WHAT YOU SHOULD DO> What you give back should be exactly the opening lines of the data, ending with the line that contains "exact Memory.read_ofBytes_above (by" and including it.

DATASET RECORDS>
section
/-! What a tick does to the memories (20_memory.md): construction fills them, only UPDATE in RUN mode writes the tape, at the
cell at `ptr`, and nothing writes the store. -/

namespace Sys2Proof.Machine

/-! ### Construction -/

theorem Memory.read_ofBytes_zero (bs : List Byte) (a : Nat) :
    Memory.read (Memory.ofBytes 0 bs) a = bs.getD a 0x00 := by
  by_cases ha : a < bs.length
  · rw [List.getD_eq_getElem _ _ ha]
    simpa using Memory.read_ofBytes 0 bs ha
  · rw [List.getD_eq_default _ _ (not_lt.1 ha)]
    exact Memory.read_ofBytes_above (by omega)

/-- Settles O8: construction places both lists at address 0, and an address inside a memory does not wrap. -/
theorem constructionFillsBothMemories : Obligations.ConstructionFillsBothMemories := by
  intro p image padding tapeInit s h
  obtain ⟨-, -, -, -, rfl⟩ := State.construct_next h
  have hread (bs : List Byte) {a size : Nat} (ha : a < size) :
      Memory.read (Memory.ofBytes 0 bs) (a % size) = bs.getD a 0x00 := by
    rw [Nat.mod_eq_of_lt ha, Memory.read_ofBytes_zero]
  exact ⟨fun a ha => hread _ ha, fun a ha => hread _ ha⟩

/-! ### The tape under an arm -/

@[simp] theorem openArm_tape (s : State) : (openArm s).tape = s.tape := by
  unfold openArm; split <;> rfl
@[simp] theorem closeArm_tape (s : State) : (closeArm s).tape = s.tape := by
  unfold closeArm; split <;> rfl
@[simp] theorem scanLoopArm_tape (sign : Sign) (s : State) : (scanLoopArm sign s).tape = s.tape := by
  unfold scanLoopArm; split <;> rfl

theorem dispatchArm_tape (s : State) (m : Mode) (op : Opcode) (sign : Sign) :
    (dispatchArm s m op sign).tape =
      if m = .run ∧ op = .update then
        s.tape.write (s.ptr % s.params.tapeSize) (s.cell + cellDelta sign)
      else s.tape := by
  unfold dispatchArm
  split <;> simp [moveArm, updateArm, outArm, inertArm]

/-- The arm that the dispatch names in a state's own mode is one of the case list. -/
theorem dispatchArm_result (s : State) (op : Opcode) (sign : Sign) :
    ArmResult s (dispatchArm s s.skipMode op sign) := by
  cases hm : s.skipMode with
  | run =>
    cases op with
    | loop =>
      cases sign with
      | zero => exact closeArm_result hm
      | one => exact openArm_result hm
    | move => exact .move sign hm
    | update => exact .update sign hm
    | out => exact .output hm
    | nop => exact .inert
  | skip =>
    cases op with
    | loop => exact scanLoopArm_result sign hm
    | move => exact .inert
    | update => exact .inert
    | out => exact .inert
    | nop => exact .inert

/-- Settles O32: a reset tick and every arm but UPDATE's in RUN mode keep the tape, and UPDATE's writes the cell at `ptr`. -/
theorem tapeWrittenOnlyByUpdateAtPtr : Obligations.TapeWrittenOnlyByUpdateAtPtr := by
  intro s t a h hne
  cases hr : s.rstNow with
  | true =>
    rw [step_of_rst hr] at h
    cases h
    exact absurd rfl hne
  | false =>
    have htape := dispatchArm_tape s.takeRst s.skipMode (decodeOp (s.readCode s.pc)).1
      (decodeOp (s.readCode s.pc)).2
    have hparams := (dispatchArm_result s.takeRst (decodeOp (s.readCode s.pc)).1
      (decodeOp (s.readCode s.pc)).2).params_eq
    rw [next_eq_commit hr h, State.commit_readTape] at hne
    have hupdate : s.skipMode = .run ∧ (decodeOp (s.readCode s.pc)).1 = .update := by
      by_contra hc
      rw [if_neg hc] at htape
      exact hne (State.readTape_congr hparams htape a)
    obtain ⟨hrun, hop⟩ := hupdate
    refine ⟨rfl, hrun, hop, ?_⟩
    by_contra ha
    rw [hrun, hop] at hne
    exact hne (State.readTape_writeCell_other s.takeRst.holdDefaults _ ha)

/-! ### The store and the parameters in a run -/

theorem step_keeps_params_store {s t : State} (h : step s = .next t) :
    t.params = s.params ∧ t.store = s.store := by
  obtain ⟨-, rfl⟩ | ⟨-, a, ha, rfl⟩ := step_cases h
  · exact ⟨rfl, rfl⟩
  · exact ⟨ha.params_eq, ha.store_eq⟩

theorem ticks_keeps_params_store {n : Nat} {s t : State} (h : Ticks n s t) :
    t.params = s.params ∧ t.store = s.store := by
  induction n generalizing s with
  | zero => exact h ▸ ⟨rfl, rfl⟩
  | succ n ih =>
    obtain ⟨u, hu, h⟩ := h
    obtain ⟨hparams, hstore⟩ := step_keeps_params_store hu
    exact (ih h).imp (·.trans hparams) (·.trans hstore)

theorem Reachable.ticks {n : Nat} {s t : State} (hs : Reachable s) (h : Ticks n s t) : Reachable t := by
  induction n generalizing s with
  | zero => exact h ▸ hs
  | succ n ih =>
    obtain ⟨u, hu, h⟩ := h
    exact ih (hs.step hu) h

/-- Settles O51: no tick writes the store, every reachable `pc` lies in C bits, and there the construction byte stands. -/
theorem fetchReturnsTheConstructionByte : Obligations.FetchReturnsTheConstructionByte := by
  intro p image padding tapeInit s t rst n hc h
  obtain ⟨hparams, hstore⟩ := ticks_keeps_params_store h
  obtain ⟨-, -, ⟨hpc, -⟩, -⟩ := ((Reachable.constructed rst hc).ticks h).inv
  have hp : s.params = p := by
    obtain ⟨-, -, -, -, rfl⟩ := State.construct_next hc
    rfl
  obtain ⟨hcode, -⟩ := constructionFillsBothMemories p image padding tapeInit s hc
  rw [hparams, hp] at hpc
  refine ⟨hstore, ?_⟩
  calc t.fetchByte = s.readCode t.pc := State.readCode_congr hparams hstore _
    _ = (image ++ padding).getD t.pc 0x00 := hcode _ hpc

/-! ### A write is seen by the next tick -/

theorem updateArm_readTape_ptr {s : State} (h : s.tape.wf) (sign : Sign) :
    (updateArm sign s).readTape s.ptr = s.cell + cellDelta sign :=
  State.readTape_writeCell_self (s := s.holdDefaults) h _ rfl

/-- After an executed UPDATE the cell at `ptr` reads as the old one plus or minus 1 (20_memory.md R38). -/
theorem commit_updateArm_cell {s : State} (h : s.tape.wf) (sign : Sign) :
    (s.commit (updateArm sign s)).cell = s.cell + cellDelta sign :=
  updateArm_readTape_ptr h sign

/-- Settles O38: both instructions of the second tick read the cell that the first one wrote. -/
theorem writeIsSeenByTheNextTick : Obligations.WriteIsSeenByTheNextTick := by
  rintro s - ⟨-, -, htape, -⟩ hrun
  have hcell := commit_updateArm_cell htape .zero
  have htape' : (s.commit (updateArm .zero s)).tape.wf :=
    State.writeCell_tape_wf (s := s.holdDefaults) htape _
  have hcell' := commit_updateArm_cell htape' .zero
  rw [hcell, add_assoc] at hcell'
  exact ⟨_, tick_run hrun, ⟨_, tick_run hrun, hcell⟩, _, tick_run hrun, hcell'⟩

end Sys2Proof.Machine
end

section
/-! The circle of tape addresses (20_memory.md R31): `2^T` steps in one direction return to the start. -/

namespace Sys2Proof.Machine

theorem iterate_add_mod {m a : Nat} (ha : a < m) (d n : Nat) :
    (fun x => (x + d) % m)^[n] a = (a + n * d) % m := by
  induction n with
  | zero => simp [Nat.mod_eq_of_lt ha]
  | succ n ih => rw [Function.iterate_succ_apply', ih, Nat.mod_add_mod, Nat.succ_mul, Nat.add_assoc]

theorem stepAddr_iterate_two_pow {bits a : Nat} (ha : a < 2 ^ bits) (sign : Sign) :
    (stepAddr bits sign)^[2 ^ bits] a = a := by
  have hcircle (d : Nat) : (fun x => (x + d) % 2 ^ bits)^[2 ^ bits] a = a := by
    rw [iterate_add_mod ha, Nat.add_mul_mod_self_left, Nat.mod_eq_of_lt ha]
  cases sign with
  | zero => rw [funext (stepAddr_zero bits)]; exact hcircle _
  | one => rw [funext (stepAddr_one bits)]; exact hcircle _

theorem exec_move_run {i : Instr} {s : State} (ho : i.opcode = .move) (hm : s.skipMode = .run) :
    exec i s = .next (s.commit (moveArm i.sign s)) := by
  rw [exec_eq_commit, hm, ho]
  rfl

theorem execTimes_move_run {i : Instr} (ho : i.opcode = .move) (n : Nat) {s : State}
    (hm : s.skipMode = .run) :
    ∃ t, ExecTimes i n s t ∧ t.ptr = (stepAddr s.params.tapeAddrBits i.sign)^[n] s.ptr := by
  induction n generalizing s with
  | zero => exact ⟨s, rfl, rfl⟩
  | succ n ih =>
    obtain ⟨t, ht, hptr⟩ := ih (s := s.commit (moveArm i.sign s)) hm
    exact ⟨t, ⟨_, exec_move_run ho hm, ht⟩, hptr⟩

/-- Settles O36: every arm keeps `ptr` in T bits, and MOVE's executed `2^T` times goes once round the circle. -/
theorem moveTapeSizeTimesReturnsPtr : Obligations.MoveTapeSizeTimesReturnsPtr := by
  intro i s hptr
  constructor
  · obtain ⟨a, ha, hexec⟩ := exec_next i s
    exact ⟨_, hexec, ha.ptr_lt hptr⟩
  · intro ho _ hrun
    obtain ⟨t, ht, hiter⟩ := execTimes_move_run ho (2 ^ s.params.tapeAddrBits) hrun
    exact ⟨t, ht, hiter.trans (stepAddr_iterate_two_pow hptr _)⟩

end Sys2Proof.Machine
end

section
/-! The port-level realisation (20_memory.md R43 to R45): every tick loads the port registers and none reads them, and the
Control Unit fed from them makes the tick function's run. -/

namespace Sys2Proof.Machine

/-! ### The port registers under the tick function -/

theorem ArmResult.commit_portsLoaded {s a : State} (ha : ArmResult s a) : (s.commit a).PortsLoaded :=
  ⟨(State.readCode_congr ha.params_eq ha.store_eq _).symm, rfl⟩

/-- Settles O46: the commit loads both registers, and no arm changes the store that it loads from. -/
theorem everyTickLoadsThePortRegisters : Obligations.EveryTickLoadsThePortRegisters := by
  intro s t hr h
  rw [next_eq_commit hr h]
  exact (dispatchArm_result s.takeRst _ _).commit_portsLoaded

/-- Other values in the two port registers. -/
def State.setPorts (s : State) (code tape : Byte) : State := { s with codeQ := code, tapeQ := tape }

ANSWER TO THIS PROBLEM>
section
/-! What a tick does to the memories (20_memory.md): construction fills them, only UPDATE in RUN mode writes the tape, at the
cell at `ptr`, and nothing writes the store. -/

namespace Sys2Proof.Machine

/-! ### Construction -/

theorem Memory.read_ofBytes_zero (bs : List Byte) (a : Nat) :
    Memory.read (Memory.ofBytes 0 bs) a = bs.getD a 0x00 := by
  by_cases ha : a < bs.length
  · rw [List.getD_eq_getElem _ _ ha]
    simpa using Memory.read_ofBytes 0 bs ha
  · rw [List.getD_eq_default _ _ (not_lt.1 ha)]
    exact Memory.read_ofBytes_above (by omega)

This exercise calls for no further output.